This study reports on data collected from 98% of Trusts in England. Yet
the total number of patients detailed is less than half the number
expected to present with cancer in a single month. Furthermore, the data
suggests that the incidence of breast cancer is twice that of lung cancer.
We are concerned that this is a selected sample and applying any
conclusions widely is dangerous.
The paper demonstrates but does not comment on the far more
significant delay in the time to first definitive treatment. Solving this
will require a far more radical overhaul of the cancer patient's journey
through investigation and treatment. Serious resources are clearly needed
to bring our cancer services up to the standards of our European
neighbours.

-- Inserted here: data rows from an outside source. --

-- ==== Sys2Proof/Tests/Slice0.lean ====
section
/-! SUPPORT. Tests: for every statement with hypotheses a named theorem shows states and operands that meet all of them
together (`test_meets_<the statement's name>`, one conjunct per shape of its premises); every check of WellFormed refuses an
ill-formed command; worked examples of the specification and single steps on small states. Expected values come from the
specification, cited at each test. -/
open Sys2Proof Sys2Proof.Machine
namespace Sys2Proof.Tests
set_option Elab.async false

/-! ### States the tests start from -/

def isSync : Stall → Bool
  | .syncSend _ _ => true
  | _ => false
theorem noSync {x : Stall} (h : isSync x = false) (m d : Nat) : x ≠ .syncSend m d := by rintro rfl; cases h

/-- The FIO channels. -/
def chs : List Nat := List.range 48
/-- Core 1 with values at the ends of their ranges in v1, v2, v5 and v15. -/
def vv (s : State) : State := ([(1,5),(2,2^63),(5,2^64-1),(15,2^63-1)]).foldl (fun s e => wr s F.SQ_VREG_VALUE (16*1+e.1)
    e.2) s
/-- A released A-die with every domain good, both references present, D2D up and no output dark. -/
def live : State :=
  let s : State := { State.reset with aDieReset := false, aDieReleased := false, keeperReady := true, perst := false, laneStopped := false, tb := 100000, ns := 100000 }
  let s := wr s F.KP_GOOD_DOMAINS 0 0xFFFFFF
  let s := wr s F.GLB_STATUS_D2D_UP 0 1
  let s := wr s F.GLB_STATUS_REF_LANE_OK 0 1
  let s := wr s F.GLB_STATUS_REF_PCIE_OK 0 1
  let s := wr s F.KP_PROFILE_PROFILE 0 1
  let s := wr s F.TWN_STATUS_DRIVING 0 1
  chs.foldl (fun s c => wr (wr s F.FIO_CH_STAT_DARK c 0) F.FIO_CH_STAT_DARK_CAUSE c 0) s
/-- `live` with core 1 in state `k`, running, at program address 0x100 words. -/
def co (k : SqCore) : State := vv (wr (wr (wr { live with cores := [(1,k),(0,k)] } F.SQ_STATUS_STATE 1 sqRUNNING)
    F.SQ_STATUS_STATE 0 sqRUNNING) F.SQ_PC_PC 1 0x100)
/-- A complete frame of stream 0. -/
def fr0 : Frame := ⟨0, 0, .complete, none, 0, 0, 0x2A, 0, 90000, 95000, 90000, 0, 0, 0, none, [0,0,0,0], 0, false, false,
    false, 64, 64, 4, 4, 4, true, 0, 0, false, false, [], false, [], []⟩
/-- A block of n bytes, zero but for those listed. -/
def mkB (n : Nat) (l : List (Nat × Nat)) : List Nat := (List.range n).map fun i => ((l.find? fun e => e.1 ==
    i).map Prod.snd).getD 0
/-- Burst memory trained. -/
def ready (s : State) : State := wr s F.MEM_STATUS_STATE 0 2
/-- The region of stream k, enabled, with frame q its newest. -/
def region (s : State) (k q : Nat) : State := wr (wr (wr (wr (wr (wr s F.MEM_SREG_CFG_EN k 1)
    F.MEM_SREG_CFG_SIZE_LOG2 k 20) F.MEM_SREG_CFG_SLOT_LOG2 k 16) F.MEM_SREG_NEWEST_SEQ k q)
    F.MEM_SREG_NEWEST_STORED k 1) F.MEM_USABLE_VALUE 0 (2^33)
/-- Core 1 of `co`, in its first state. -/
def core1 : State := co SqCore.init

/-! ### Hand-written words and worked examples of the specification -/

/-- Decoding: the twelve words of the worked encoding of spec/03 (the Rig F triage loop). -/
theorem test_worked_encoding :
    [0x60100000, 0x58900000, 0x2A93D090, 0x8064FFFD, 0x98040001, 0x60100040, 0x50560000, 0x21550001, 0x30200003,
      0x81000000, 0x3000FFF6, 0x82000000].map (tsxDecode 3)
      = [some (.wait 3 1 0 0 0), some (.tbr 3 9), some (.add 3 9 9 (.acc 0x3D090)), some (.spec 3 1 9 0xFFFD),
        some (.dmaq 3 0 4 true), some (.wait 3 1 0 0 1), some (.rdev 3 5 6 0), some (.sub 3 5 5 (.imm 1)),
        some (.bCond 3 2 3), some (.commit 3), some (.bCond 3 0 0xFFF6), some (.squash 3)] := by decide +kernel

/-- spec/14, the identity read of Rig T: the header CRC over 01 00 00 is 0x6B, the read CRC is 0xF3. -/
theorem test_keeper_crc : crc8 [1, 0, 0] = 0x6B ∧ crc8 [1, 0, 0, 9, 0x60, 0xB0, 0] = 0xF3 := by decide +kernel

/-- spec/07, the tags of frame 800,000 of S4 on Rig D, of the lead and of the watch. -/
theorem test_tag_word : tagWord0 4 800000 false = 0x02040000000C3500 ∧ tagWord0 4 800000 true = 0x02440000000C3500 := by
  decide +kernel

/-- spec/10, Rig F: SEQ 30,000 lies at 0x1_9800_0000. -/
theorem test_slot_address :
    slotAddr (wr (wr (wr State.reset F.MEM_SREG_CFG_SIZE_LOG2 2 32) F.MEM_SREG_CFG_SLOT_LOG2 2 23)
        F.MEM_SREG_BASE_BASE 2 0x100000000)
      2 30000 = 0x198000000 := by decide +kernel

/-- spec/09, the compressed chunk: 82 00 00 40 05 80 11, and back. -/
theorem test_compressed_chunk :
    let ch := (List.range 32).map fun i => if i = 1 then 0x05 else if i = 7 then 0x80 else if i = 30 then 0x11 else 0
    compressChunk 0 ch = [0x82, 0, 0, 0x40, 0x05, 0x80, 0x11] ∧ decompressLine 1 0 (compressChunk 0 ch) = ch :=
        by decide +kernel

/-- spec/10, UNPACK and PLANE_SPLIT of the RAW12 group 7D 0A 31. -/
theorem test_unpack_group :
    (xDest 4 1 0 [0x7D, 0x0A, 0x31]).map (fun e => e.2.2) = [0xD1, 0x07, 0xA3, 0x00]
      ∧ (xDest 5 1 0 [0x7D, 0x0A, 0x31]).map (fun e => (e.1, e.2.2)) = [(0, 0x7D), (0, 0x0A), (1, 0x31)] :=
          by decide +kernel

/-- spec/08, the dead column at X = 517 of Rig T. -/
theorem test_defect_entry : defectEntry 1280 800 0x10000205 ([], 0, none, false) = ([(1, 517, 0)], 0, some 517, false) :=
    by decide +kernel

/-- spec/04, Rig F through PO0: after 91 counts at 45 / 4,096 no output count, after 92 the first. -/
theorem test_pulse_output_ratio :
    let s := wr (wr State.reset F.PO_RATIO_M 0 45) F.PO_RATIO_N 0 4096
    let lit := [0, 1, 2, 3].foldl (fun s n => wr (wr s F.FIO_CH_STAT_DARK (12 + n) 0) F.TRG_CFG_MODE n 1) s
    rd (poAccumulate lit 0 91) F.PO_STATUS_BACKLOG 0 = 0 ∧ rd (poAccumulate lit 0 92) F.PO_STATUS_BACKLOG 0 = 1 := by
  decide +kernel

/-- spec/04, Rig F: entry 1,024 of the compare list, POS = 100 forward, written at BAR 0 + 0x009_2000. -/
theorem test_compare_list_entry :
    cmpEntry (cmpListWrite State.reset 0x2000 8 0x0100000000000064) 1024 = 0x0100000000000064
      ∧ toSigned 56 (0x0100000000000064 : Nat) = 100 := by decide +kernel

/-- The CRC check values of spec/07 and spec/10 over the digits 1 to 9. -/
theorem test_crc_check_values :
    let d := [0x31, 0x32, 0x33, 0x34, 0x35, 0x36, 0x37, 0x38, 0x39]
    crc16 d = 0x29B1 ∧ crc32 d = 0xCBF43926 := by decide +kernel

/-- R240: D21.5 and K28.5 as sent, and what the receiver makes of K28.5 and of a group that no character has. -/
theorem test_code_groups :
    (groupOf false true 0xBC).1 = (groupOf true true 0xBC).1 ^^^ 0x3FF ∧ rlaUnit 0 (groupOf false true 0xBC).1 = .idle
      ∧ rlaUnit 0 0 = .bad 0 [none] := by decide +kernel

/-- R238: descrambling undoes scrambling. -/
theorem test_descramble :
    descramble 0x155AA55AA55AA5 (scramble 0x155AA55AA55AA5 0x0123456789ABCDEF) = 0x0123456789ABCDEF := by decide +kernel

/-! ### Single steps -/

/-- add wraps at 2^64: C; and overflows from 2^63 - 1: N and V (R105, R110). -/
theorem test_add_wraps :
    (match step { core1 with pending := [.add 1 3 5 (.imm 1)] } with
      | .next t => vreg t 1 3 == 0 && flagsOf t 1 == ⟨true, false, true, false⟩
      | _ => false) = true
    ∧ (match step { core1 with pending := [.add 1 3 15 (.imm 1)] } with
      | .next t => vreg t 1 3 == 2 ^ 63 && flagsOf t 1 == ⟨false, true, false, true⟩
      | _ => false) = true := by decide +kernel

/-- v0 discards what is written to it (R103). -/
theorem test_v0_discards :
    (match step { core1 with pending := [.add 1 0 1 (.reg 2)] } with
      | .next t => vreg t 1 0 == 0
      | _ => false) = true := by decide +kernel

/-- The device identity of revision B0 reads 0x0960_B000 at BAR 0 + 0 (R35). -/
theorem test_identity_reads : (busRead live 16 0 4).1 = 0x0960B000 := by decide +kernel

/-- Reset leaves every trigger output dark and TB at 0, no command waiting. -/
theorem test_reset : State.reset.pending = [] ∧ State.reset.tb = 0 ∧ trgDark State.reset 4 = true := by decide +kernel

We hope that the National Cancer Director puts appropriate
emphasis on getting patients treatment - knowing you have cancer will not
cure you.
Competing interests: No competing interests
The response link to this paper does not find the responses to its
earlier electronic publication. I know there was at least one (from Karol
Sikora). Now I cannot find my way to it without downloading 14 days' worth
of responses, which makes my system hang or crash. Please link the
responses.
As the token 'clinical audit professional' on the Steering Group for
this audit, I'm very glad it has seen the light of day at last. It would
be interesting to know how, if at all, the results were fed back to the
participating Trusts and what steps they are being advised to take to
improve their performance in the light of the results.Audit that does not
lead to change where it is needed is not audit.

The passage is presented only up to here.